SednaGammaPrime
SednaGammaPrime

Reputation: 21

Dask delayed performance issues

I'm relatively new to Dask. I'm trying to parallelize a "custom" function that doesn't use Dask containers. I would just like to speed up the computation. But my results are that when I try parallelizing with dask.delayed, it has significantly worse performance than running the serial version. Here is a minimal implementation demonstrating the issue (the code I actually want to do this with is significantly more involved :) )

import dask,time

def mysum(rng):
    # CPU intensive
    z = 0
    for i in rng:
        z += i
    return z

# serial
b = time.time(); zz = mysum(range(1, 1_000_000_000)); t = time.time() - b
print(f'time to run in serial {t}')
# parallel
ms_parallel = dask.delayed(mysum)
ss = []
ncores = 10
m = 100_000_000
for i in range(ncores):
    lower = m*i
    upper = (i+1) * m
    r = range(lower, upper)
    s = ms_parallel(r)
    ss.append(s)

j = dask.delayed(ss)
b = time.time(); yy = j.compute(); t = time.time() - b
print(f'time to run in parallel {t}')

Typical results are:

time to run in serial 55.682398080825806
time to run in parallel 135.2043571472168

It seems I'm missing something basic here.

Upvotes: 2

Views: 547

Answers (1)

mdurant
mdurant

Reputation: 28673

You are running a pure CPU-bound computation in threads by default. Because of python's Global Interpreter Lock (GIL), only one thread is actually running at a time. In short, you are only adding overhead to your original compute, due to thread switching and task executing.
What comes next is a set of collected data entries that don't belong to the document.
/-! ### The frame -/

/-- Settles O34: an answer changes the outputs alone, a grant or a release the count beside them, and a release too many
`arb_fault`. -/
theorem readerOperationsFrame : Obligations.ReaderOperationsFrame := by
  intro i s t hi hexec
  have he := exec_effect hexec
  have hin := he.sameInputs
  cases he with
  | answered =>
    exact ⟨⟨rfl, rfl, rfl⟩, ⟨rfl, rfl, rfl⟩, ⟨rfl, rfl, rfl, rfl, rfl, rfl, rfl⟩, ⟨rfl, rfl⟩, fun _ => rfl, hin, rfl, rfl,
      rfl, fun _ => rfl, fun _ => rfl⟩
  | acquired | released =>
    exact ⟨⟨rfl, rfl, rfl⟩, ⟨rfl, rfl, rfl⟩, ⟨rfl, rfl, rfl, rfl, rfl, rfl, rfl⟩, ⟨rfl, rfl⟩, fun _ => rfl, hin, rfl, rfl,
      rfl, fun _ => rfl, nofun⟩
  | releaseFault =>
    exact ⟨⟨rfl, rfl, rfl⟩, ⟨rfl, rfl, rfl⟩, ⟨rfl, rfl, rfl, rfl, rfl, rfl, rfl⟩, ⟨rfl, rfl⟩, fun _ => rfl, hin, rfl, rfl,
      rfl, fun hne => absurd rfl hne, fun _ => rfl⟩
  | ignored hpkt => rcases hi with rfl | rfl | ⟨buf, off, rfl⟩ <;> simp [mayIssue] at hpkt
  | busError hread hpkt => rcases hi with rfl | rfl | ⟨buf, off, rfl⟩ <;> simp at hpkt
  | cooled | started | requested | configured | firstDiscard | stored | payErr => simp at hi

/-! ### What the reader count can steer (R133, R136)

Only PUBLISH reads the count on the producer's side. So two runs of one operation that differ in the count are compared with
the elements that PUBLISH writes, the count itself and the events blanked out. -/

/-- `s` with the reader count, what PUBLISH writes (`dropped`, `wr_idx`, `frame_seq`) and the events blanked out. -/
def State.besidePublish (s : State) : State :=
  { s with rdCnt := 0, dropped := false, wrIdx := 0#1, frameSeq := 0, outputs := { s.outputs with events := [] } }

/-- PUBLISH writes nothing else, whichever way the count sends it. -/
theorem publish_besidePublish (s : State) : (publish s).besidePublish = s.besidePublish := by
  by_cases hfree : s.rdCnt = 0
  · rw [publish_free hfree]
    rfl
  · rw [publish_held hfree]
    rfl

/-- Finish writes `fsm`, and an event that is blanked out. -/
theorem finish_besidePublish (s : State) : (finish s).besidePublish = { s.besidePublish with fsm := .idle } := rfl

/-- `s` with `c` readers. -/
def State.withReaders (s : State) (c : RdCount) : State := { s with rdCnt := c }

/-- The tests of Advance do not read the count, and its one PUBLISH is blanked out. -/
theorem advance_withReaders (s : State) (c : RdCount) :
    (advance (s.withReaders c)).besidePublish = (advance s).besidePublish := by
  simp only [advance, apply_ite State.besidePublish, finish_besidePublish, publish_besidePublish]
  rfl

/-- The checks of a stored packet do not read the count, and only Advance goes on to PUBLISH. -/
theorem validatePacket_withReaders (id : Half) (s : State) (c : RdCount) :
    (validatePacket id (s.withReaders c)).besidePublish = (validatePacket id s).besidePublish := by
  simp only [validatePacket, apply_ite State.besidePublish, advance_withReaders]
  rfl

/-- A result with its next state, if it has one, compared beside the publish. -/
def besidePublish : Result → Result
  | .next t => .next t.besidePublish
  | .fault r => .fault r
  | .refused r => .refused r

/-- At `s` with `c` readers the rule answers what it answers at `s`, beside the publish. -/
def Unsteered (c : RdCount) (rule : State → Result) (s : State) : Prop :=
  besidePublish (rule (s.withReaders c)) = besidePublish (rule s)

section unsteered

variable {c : RdCount} {rule rule' : State → Result} {s : State}

theorem Unsteered.checkPort (i : Instr) (h : Unsteered c rule s) :
    Unsteered c (fun s => Machine.checkPort i s rule) s := by
  cases hport : mayIssue s.sideband.port i with
  | false =>
    rw [Unsteered, checkPort_foreign rule hport, checkPort_foreign (s := s.withReaders c) rule hport]
    rfl
  | true =>
    rw [Unsteered, checkPort_allowed rule hport, checkPort_allowed (s := s.withReaders c) rule hport]
    exact h

theorem Unsteered.takePacket (h : Unsteered c rule s.quiet) : Unsteered c (fun s => Machine.takePacket s rule) s := by
  cases hfsm : s.fsm with
  | idle =>
    rw [Unsteered, takePacket_idle rule hfsm, takePacket_idle (s := s.withReaders c) rule hfsm]
    rfl
  | reading =>
    rw [Unsteered, takePacket_reading rule hfsm, takePacket_reading (s := s.withReaders c) rule hfsm]
    exact h

/-- A test that does not read the count chooses between two unsteered rules. -/
theorem Unsteered.ite {P : State → Prop} [DecidablePred P] (hP : P (s.withReaders c) ↔ P s) (h : Unsteered c rule s)
    (h' : Unsteered c rule' s) : Unsteered c (fun s => if P s then rule s else rule' s) s := by
  by_cases hs : P s
  · simp only [Unsteered, if_pos hs, if_pos (hP.2 hs)]
    exact h
  · simp only [Unsteered, if_neg hs, if_neg (mt hP.1 hs)]
    exact h'

end unsteered

/-- Every control and packet operation answers the same, beside the publish, whatever the reader count: the port check, the
taking of a packet and the operations' own tests do not read it, and the validation of a stored packet is
`validatePacket_withReaders`. -/
theorem exec_unsteered {i : Instr} (hacquire : i ≠ .rdAcquire) (hrelease : i ≠ .rdRelease)
    (hread : ∀ buf off, i ≠ .fbRead buf off) (c : RdCount) (s : State) : Unsteered c (exec i) s := by
  cases i with
  | nop => exact .checkPort .nop rfl
  | readFrame => exact .checkPort .readFrame (.ite .rfl rfl (.ite .rfl rfl rfl))
  | resyncReq => exact .checkPort .resyncReq (.ite .rfl rfl rfl)
  | cfgWrite spf pps len => exact .checkPort (.cfgWrite spf pps len) (.ite .rfl (.ite .rfl rfl rfl) rfl)
  | pktHdrErr xsHi id crc =>
    change Unsteered c (execPktHdrErr xsHi id crc) s
    exact .takePacket rfl
  | pktDiscard id crc =>
    change Unsteered c (execPktDiscard id crc) s
    exact .takePacket (.ite .rfl rfl rfl)
  | pktDiscardPayerr id crc =>
    change Unsteered c (execPktDiscardPayerr id crc) s
    exact .takePacket rfl
  | pktVideo id crc =>
    have hvalidation := validatePacket_withReaders id (stored s) c
    change Unsteered c (execPktVideo id crc) s
    exact .takePacket (.ite .rfl (congrArg Host.Outcome.next hvalidation) rfl)
  | pktVideoPayerr id crc =>
    change Unsteered c (execPktVideoPayerr id crc) s
    exact .takePacket (.ite .rfl rfl rfl)
  | rdAcquire => exact absurd rfl hacquire
  | rdRelease => exact absurd rfl hrelease
  | fbRead buf off => exact absurd rfl (hread buf off)

/-- A result that agrees beside the publish with a next state is a next state that agrees with it. -/
theorem exists_next_of_besidePublish {r : Result} {t : State} (h : besidePublish r = besidePublish (.next t)) :
    ∃ u, r = .next u ∧ u.besidePublish = t.besidePublish := by
  cases r with
  | next u => exact ⟨u, rfl, Host.Outcome.next.inj h⟩
  | fault => cases h
  | refused => cases h

/-- No operation but RD_ACQUIRE and RD_RELEASE changes the reader count. -/
theorem rdCnt_of_exec {i : Instr} {s t : State} (hexec : exec i s = .next t) (hacquire : i ≠ .rdAcquire)
    (hrelease : i ≠ .rdRelease) : t.rdCnt = s.rdCnt := by
  rcases (exec_effect hexec).rdCnt with ⟨h, -⟩ | ⟨h, -⟩ | ⟨-, hsame⟩
  · exact absurd h hacquire
  · exact absurd h hrelease
  · exact hsame

/-- Settles O51: the other run agrees beside the publish (`exec_unsteered`), element by element, and keeps its own count. -/
theorem readerCountNeverSteersTheProducer : Obligations.ReaderCountNeverSteersTheProducer := by
  intro i s c hacquire hrelease hread t hexec
  have hunsteered := exec_unsteered hacquire hrelease hread c s
  rw [Unsteered, hexec] at hunsteered
  obtain ⟨u, hexec', h⟩ := exists_next_of_besidePublish hunsteered
  have hfield {α : Type} (f : State → α) : f u.besidePublish = f t.besidePublish := congrArg f h
  have hbytes : SameBytes t u := fbByte_congr (hfield State.fb) (hfield State.fbDraw)
  exact ⟨u, hexec', ⟨hfield State.cfgLen, hfield State.cfgPps, hfield State.cfgSpf⟩,
    ⟨hfield State.fsm, hfield State.seg, hfield State.pkt⟩, ⟨hfield State.resyncPending, hfield State.resyncT0⟩, hbytes,
    hfield State.written, hfield State.complete, hfield State.readErr, hfield State.busErr, hfield State.cooling,
    hfield State.cause, hfield State.arbFault, hfield (·.outputs.resp), rdCnt_of_exec hexec' hacquire hrelease⟩

end Sys2Proof.Machine

/-! ## Conditions: no step stops, and the record each ending leaves (60_exceptions.md R150, R161) -/

namespace Sys2Proof.Machine

/-! ### Every step completes -/

/-- While READING the expected slot exists (R33 items 4 and 5). -/
theorem State.Inv.slotExists {s : State} (h : s.Inv) (hread : s.fsm = .reading) : slotExists s = true :=
  (slotExists_iff s).2 ⟨h.geometryIsLegal, h.readingHasSlot hread⟩

/-- The result is a next state: neither a fault nor a refusal. -/
def Completes (r : Result) : Prop := ∃ t, r = .next t

theorem completes_next (t : State) : Completes (.next t) := ⟨t, rfl⟩

theorem Completes.ite {P : Prop} [Decidable P] {r r' : Result} (h : Completes r) (h' : Completes r') :
    Completes (if P then r else r') := by
  by_cases hP : P
  · rwa [if_pos hP]
  · rwa [if_neg hP]

theorem Completes.checkPort {i : Instr} {s : State} {rule : State → Result} (h : Completes (rule s)) :
    Completes (Machine.checkPort i s rule) :=
  h.ite (completes_next _)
To actually get faster for this workload, you should use dask-distributed. Just adding

import dask.distributed
client = dask.distributed.Client(threads_per_worker=1)
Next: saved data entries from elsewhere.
-- ==== Sys2Proof/Machine/Operands.lean ====
section
/-! DEFINITION. The operand forms that are more than a field or a word: the present mask of `BQ.SET`
(42_biquad_designer.md R171, R172) and the source arrays of `FFT.INV` (41_fft.md R146). -/

namespace Sys2Proof.Machine

/-- The operands of `BQ.SET`, each present or absent (42_biquad_designer.md R172). -/
structure SetArgs where
  type : Option (BitVec 4)
  f0   : Option F64
  q    : Option F64
  gain : Option F64
  deriving DecidableEq, Repr

/-- The next operand word where its present bit is set, and the words after it; none where the bit is
set and no word is left. -/
def takePresent (present : Bool) (ops : List F64) : Option (Option F64 × List F64) :=
  match present, ops with
  | false, ops     => some (none, ops)
  | true, x :: ops => some (some x, ops)
  | true, []       => none

/-- The operands of `BQ.SET TYPE, PM ; ops`, in the order f0, Q, gainDb (42_biquad_designer.md R171);
none where 30_encoding.md R85 (c) or (d) holds. -/
def setArgs (type pm : BitVec 4) (ops : List F64) : Option SetArgs :=
  if typeFieldOk type pm = false then none
  else
    match takePresent pm[1] ops with
    | none => none
    | some (f0, ops) =>
      match takePresent pm[2] ops with
      | none => none
      | some (q, ops) =>
        match takePresent pm[3] ops with
        | none => none
        | some (gain, ops) =>
          if ops = [] then
            some { type := if pm[0] then some type else none, f0 := f0, q := q, gain := gain }
          else none

/-- The parameters after `BQ.SET`: a present operand is stored, zero included, an absent one takes its
default; the default `f0` is the current `BQ_FS / 4` (42_biquad_designer.md R171, R172). -/
def setParams (draw : Nat) (p : BqParams) (a : SetArgs) : BqParams :=
  { type := a.type.getD 0
    fs   := p.fs
    f0   := a.f0.getD (fdiv draw p.fs four)
    q    := a.q.getD one
    gain := a.gain.getD posZero }

/-- How many source arrays an `FFT.INV` packet supplies: `popcount(SRC)`. -/
def srcCount (src : BitVec 2) : Nat := popcount 2 src.toNat

/-- The `real` array: the first N operand words, or the engine's own `RE` (41_fft.md R146). -/
def invReal (src : BitVec 2) (ops : List F64) (n : Nat) (m : Memory) : List F64 :=
  if src[0] then ops.take n else m.re

/-- The `imag` array: the N operand words after the `real` array, or the engine's own `IM`
(41_fft.md R146). -/
def invImag (src : BitVec 2) (ops : List F64) (n : Nat) (m : Memory) : List F64 :=
  if src[1] then (ops.drop (if src[0] then n else 0)).take n else m.im

end Sys2Proof.Machine
end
at the start of your script may well give you a decent speed up, since this invokes a certain number of processes, each with their own GIL. This scheduler becomes the default one just by creating it.

EDIT: ignore the following, I see you are already doing it :). Leaving here for others, unless people want it gone ...The second problem, for dask, is the sheer number of tasks. For any task execution system, there is an overhead associated with each task (actually, this is higher for distributed than the default threads scheduler). You could get around it by computing batches of function calls per task. This is, in practice, what dask.array and dask.dataframe do: they operate on largeish pieces of the overall problem, such that the overhead becomes small compared to the useful CPU execution time.